The agency’s effort “is based on an understanding that the vast majority of people struggling with mental illnesses are not violent, and in fact they are more likely to be the victims than perpetrators of a crime,” Leon Rodriguez, director of HHS Office for Civil Rights, wrote on the agency’s website.
But to the extent that a small fraction of people with mental or behavioral health problems have the potential to be violent, Rodriguez said it was important to clarify that HIPAA does permit covered entities and states to report individuals with mental illness found to be a potential public danger to the NICS, and that the database does not disclose the reason why someone is prohibited from purchasing a weapon when gun sellers run a background check. (Convicted felons and individuals convicted of domestic violence are among others barred from buying firearms.)

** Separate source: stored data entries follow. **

-- ==== Sys2Proof/Laws/KeepsScan.lean ====
section
/-! SUPPORT. What the operations of the scan, the images, the contacts and the diagnostics keep. -/

set_option linter.unusedTactic false
set_option linter.unreachableTactic false
set_option linter.unusedSimpArgs false

namespace Sys2Proof
namespace Machine

theorem kept_State_setErng {s0 s : State} {m : Nat} {r : Nat} (hk : Keeps s0 s) : Keeps s0 (State.setErng s m r) := by
  unfold State.setErng
  repeat' (first | with_reducible assumption | (with_reducible first | apply kept_State_setReg | apply kept_ite | apply kept_ite1 | apply kept_ite2 | apply kept_foldl) | split | (dsimp only; split) | (apply kept_eq1; assumption) | (apply kept_eq2; assumption) | (with_reducible refine Keeps.upd ?_ rfl rfl rfl rfl rfl rfl rfl rfl rfl rfl rfl ?_) | exact fun h g => ⟨h, g⟩ | exact fun h g => ⟨Regs.wf_set _ _ h, g⟩ | exact fun h g => ⟨Regs.wf_set _ _ (Regs.wf_set _ _ h), g⟩ | exact fun h g => ⟨kept_setWords _ _ _ _ h, g⟩ | exact fun h _ => ⟨h, h⟩ | dsimp only | intro _)

theorem kept_State_visitEnd {s0 s : State} {v : Nat × Nat × Nat × Nat × Nat × Bool} (hk : Keeps s0 s) : Keeps s0 (State.visitEnd s v) := by
  unfold State.visitEnd
  repeat' (first | with_reducible assumption | (with_reducible first | apply kept_State_setErng | apply kept_State_setFlagIf | apply kept_State_setFlag | apply kept_State_setReg | apply kept_ite | apply kept_ite1 | apply kept_ite2 | apply kept_foldl) | split | (dsimp only; split) | (apply kept_eq1; assumption) | (apply kept_eq2; assumption) | (with_reducible refine Keeps.upd ?_ rfl rfl rfl rfl rfl rfl rfl rfl rfl rfl rfl ?_) | exact fun h g => ⟨h, g⟩ | exact fun h g => ⟨Regs.wf_set _ _ h, g⟩ | exact fun h g => ⟨Regs.wf_set _ _ (Regs.wf_set _ _ h), g⟩ | exact fun h g => ⟨kept_setWords _ _ _ _ h, g⟩ | exact fun h _ => ⟨h, h⟩ | dsimp only | intro _)

theorem kept_State_showRange {s0 s : State} {lane : Nat} {rng : Nat} (hk : Keeps s0 s) : Keeps s0 (State.showRange s lane rng) := by
  unfold State.showRange
  repeat' (first | with_reducible assumption | (with_reducible first | apply kept_State_setReg | apply kept_ite | apply kept_ite1 | apply kept_ite2 | apply kept_foldl) | split | (dsimp only; split) | (apply kept_eq1; assumption) | (apply kept_eq2; assumption) | (with_reducible refine Keeps.upd ?_ rfl rfl rfl rfl rfl rfl rfl rfl rfl rfl rfl ?_) | exact fun h g => ⟨h, g⟩ | exact fun h g => ⟨Regs.wf_set _ _ h, g⟩ | exact fun h g => ⟨Regs.wf_set _ _ (Regs.wf_set _ _ h), g⟩ | exact fun h g => ⟨kept_setWords _ _ _ _ h, g⟩ | exact fun h _ => ⟨h, h⟩ | dsimp only | intro _)

theorem kept_State_showRanges {s0 s : State} {kind : SlotKind} {scph : Nat} (hk : Keeps s0 s) : Keeps s0 (State.showRanges s kind scph) := by
  unfold State.showRanges
  repeat' (first | with_reducible assumption | (with_reducible first | apply kept_State_showRange | apply kept_ite | apply kept_ite1 | apply kept_ite2 | apply kept_foldl) | split | (dsimp only; split) | (apply kept_eq1; assumption) | (apply kept_eq2; assumption) | (with_reducible refine Keeps.upd ?_ rfl rfl rfl rfl rfl rfl rfl rfl rfl rfl rfl ?_) | exact fun h g => ⟨h, g⟩ | exact fun h g => ⟨Regs.wf_set _ _ h, g⟩ | exact fun h g => ⟨Regs.wf_set _ _ (Regs.wf_set _ _ h), g⟩ | exact fun h g => ⟨kept_setWords _ _ _ _ h, g⟩ | exact fun h _ => ⟨h, h⟩ | dsimp only | intro _)

theorem kept_State_peekLoad {s0 s : State} {c : FrameCtx} (hk : Keeps s0 s) : Keeps s0 (State.peekLoad s c) := by
  unfold State.peekLoad
  repeat' (first | with_reducible assumption | (with_reducible first | apply kept_State_setWide | apply kept_State_setReg | apply kept_ite | apply kept_ite1 | apply kept_ite2 | apply kept_foldl) | split | (dsimp only; split) | (apply kept_eq1; assumption) | (apply kept_eq2; assumption) | (with_reducible refine Keeps.upd ?_ rfl rfl rfl rfl rfl rfl rfl rfl rfl rfl rfl ?_) | exact fun h g => ⟨h, g⟩ | exact fun h g => ⟨Regs.wf_set _ _ h, g⟩ | exact fun h g => ⟨Regs.wf_set _ _ (Regs.wf_set _ _ h), g⟩ | exact fun h g => ⟨kept_setWords _ _ _ _ h, g⟩ | exact fun h _ => ⟨h, h⟩ | dsimp only | intro _)

theorem kept_State_dropTarget {s0 s : State} {flag : Nat} (hk : Keeps s0 s) : Keeps s0 (State.dropTarget s flag) := by
  unfold State.dropTarget
  repeat' (first | with_reducible assumption | (with_reducible first | apply kept_State_addSat | apply kept_State_setFlag | apply kept_ite | apply kept_ite1 | apply kept_ite2 | apply kept_foldl) | split | (dsimp only; split) | (apply kept_eq1; assumption) | (apply kept_eq2; assumption) | (with_reducible refine Keeps.upd ?_ rfl rfl rfl rfl rfl rfl rfl rfl rfl rfl rfl ?_) | exact fun h g => ⟨h, g⟩ | exact fun h g => ⟨Regs.wf_set _ _ h, g⟩ | exact fun h g => ⟨Regs.wf_set _ _ (Regs.wf_set _ _ h), g⟩ | exact fun h g => ⟨kept_setWords _ _ _ _ h, g⟩ | exact fun h _ => ⟨h, h⟩ | dsimp only | intro _)

theorem kept_State_takeTarget {s0 s : State} {h : List HistFrame} {t0 : Int} {t : Int} (hk : Keeps s0 s) : Keeps s0 (State.takeTarget s h t0 t) := by
  unfold State.takeTarget
  repeat' (first | with_reducible assumption | (with_reducible first | apply kept_State_dropTarget | apply kept_ite | apply kept_ite1 | apply kept_ite2 | apply kept_foldl) | split | (dsimp only; split) | (apply kept_eq1; assumption) | (apply kept_eq2; assumption) | (with_reducible refine Keeps.upd ?_ rfl rfl rfl rfl rfl rfl rfl rfl rfl rfl rfl ?_) | exact fun h g => ⟨h, g⟩ | exact fun h g => ⟨Regs.wf_set _ _ h, g⟩ | exact fun h g => ⟨Regs.wf_set _ _ (Regs.wf_set _ _ h), g⟩ | exact fun h g => ⟨kept_setWords _ _ _ _ h, g⟩ | exact fun h _ => ⟨h, h⟩ | dsimp only | intro _)

theorem kept_State_freeRun {s0 s : State} {h : List HistFrame} {u : Int} {k0 : Nat} (hk : Keeps s0 s) : Keeps s0 (State.freeRun s h u k0) := by
  induction k0 generalizing s with
  | zero => exact hk
  | succ k ih =>
    unfold State.freeRun
    split
    · dsimp only
      split
      · exact ih (kept_State_takeTarget (Keeps.upd hk rfl rfl rfl rfl rfl rfl rfl rfl rfl rfl rfl fun h g => ⟨h, g⟩))
      · exact hk
    · exact hk

theorem kept_State_resolveTargets {s0 s : State} {u : HistFrame} {l : List Int} (hk : Keeps s0 s) : Keeps s0 (State.resolveTargets s u l) := by
  induction l generalizing s with
  | nil => exact hk
  | cons x xs ih =>
    unfold State.resolveTargets
    refine kept_ite (fun _ => ih hk) fun _ => ?_
    extract_lets _ s1
    have h1 : Keeps s0 s1 := Keeps.upd hk rfl rfl rfl rfl rfl rfl rfl rfl rfl rfl rfl fun h g => ⟨h, g⟩
    clear_value s1
    split
    · split
      · exact ih (Keeps.upd h1 rfl rfl rfl rfl rfl rfl rfl rfl rfl rfl rfl fun h g => ⟨h, g⟩)
      · exact ih (kept_State_dropTarget h1)
    · exact ih (kept_State_dropTarget h1)

theorem kept_State_resamplerEnter {s0 s : State} {starts : List Nat} {gdly : Nat} {cells : List (List Cell)} (hk : Keeps s0 s) :
    Keeps s0 (State.resamplerEnter s starts gdly cells) := by
  unfold State.resamplerEnter
  extract_lets _ _ _ _ s1 early _ s2 _ s3 s4 _ s5
  have h1 : Keeps s0 s1 := Keeps.upd hk rfl rfl rfl rfl rfl rfl rfl rfl rfl rfl rfl fun h g => ⟨h, g⟩
  have h2 : Keeps s0 s2 := Keeps.upd h1 rfl rfl rfl rfl rfl rfl rfl rfl rfl rfl rfl fun h g => ⟨h, g⟩
  have h3 : Keeps s0 s3 := by
    clear_value s2
    exact kept_ite (fun _ => kept_ite (fun _ => kept_foldl h2 fun _ _ h => kept_State_takeTarget h)
      (fun _ => kept_State_takeTarget (Keeps.upd h2 rfl rfl rfl rfl rfl rfl rfl rfl rfl rfl rfl fun h g => ⟨h, g⟩))) (fun _ => h1)
  clear_value s3
  have h4 : Keeps s0 s4 := kept_ite (fun _ => kept_State_freeRun h3) (fun _ => h3)
  clear_value s4
  have h5 : Keeps s0 s5 := kept_State_resolveTargets h4
  clear_value s5
  exact kept_ite (fun _ => kept_State_after h5) (fun _ => h5)

theorem kept_State_syncReset {s0 s : State}  (hk : Keeps s0 s) : Keeps s0 (State.syncReset s) := by
  unfold State.syncReset
  repeat' (first | with_reducible assumption | (with_reducible first | apply kept_State_unschedule | apply kept_State_setFlag | apply kept_ite | apply kept_ite1 | apply kept_ite2 | apply kept_foldl) | split | (dsimp only; split) | (apply kept_eq1; assumption) | (apply kept_eq2; assumption) | (with_reducible refine Keeps.upd ?_ rfl rfl rfl rfl rfl rfl rfl rfl rfl rfl rfl ?_) | exact fun h g => ⟨h, g⟩ | exact fun h g => ⟨Regs.wf_set _ _ h, g⟩ | exact fun h g => ⟨Regs.wf_set _ _ (Regs.wf_set _ _ h), g⟩ | exact fun h g => ⟨kept_setWords _ _ _ _ h, g⟩ | exact fun h _ => ⟨h, h⟩ | dsimp only | intro _)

Rodriguez also noted that the Government Accountability Office found, in a 2012 report, that 17 states had submitted fewer than 10 records of individuals prohibited from gun ownership for mental health reasons to the NICS, which is managed by the Federal Bureau of Investigations, between 2004 and 2011.
Examining FBI data, the GAO did find that the number of firearm transactions denied based on mental health records increased from 365 (0.5 percent of 75,990 total purchase denials) in 2004 to 2,124 (1.7 percent of 123,432 purchase denials) in 2011. But of the 800 percent increase in mental health records provided to NICS database by states between 2004 and 2011, the GAO found, the “progress largely reflects the efforts of 12 states, and most states have made little or no progress in providing these records.”
HHS and the Obama Administration, meanwhile, are looking to clarify HIPAA provisions on mental health and public danger reporting, and are also touting the expansion of access to behavioral healthcare under the Affordable Care Act.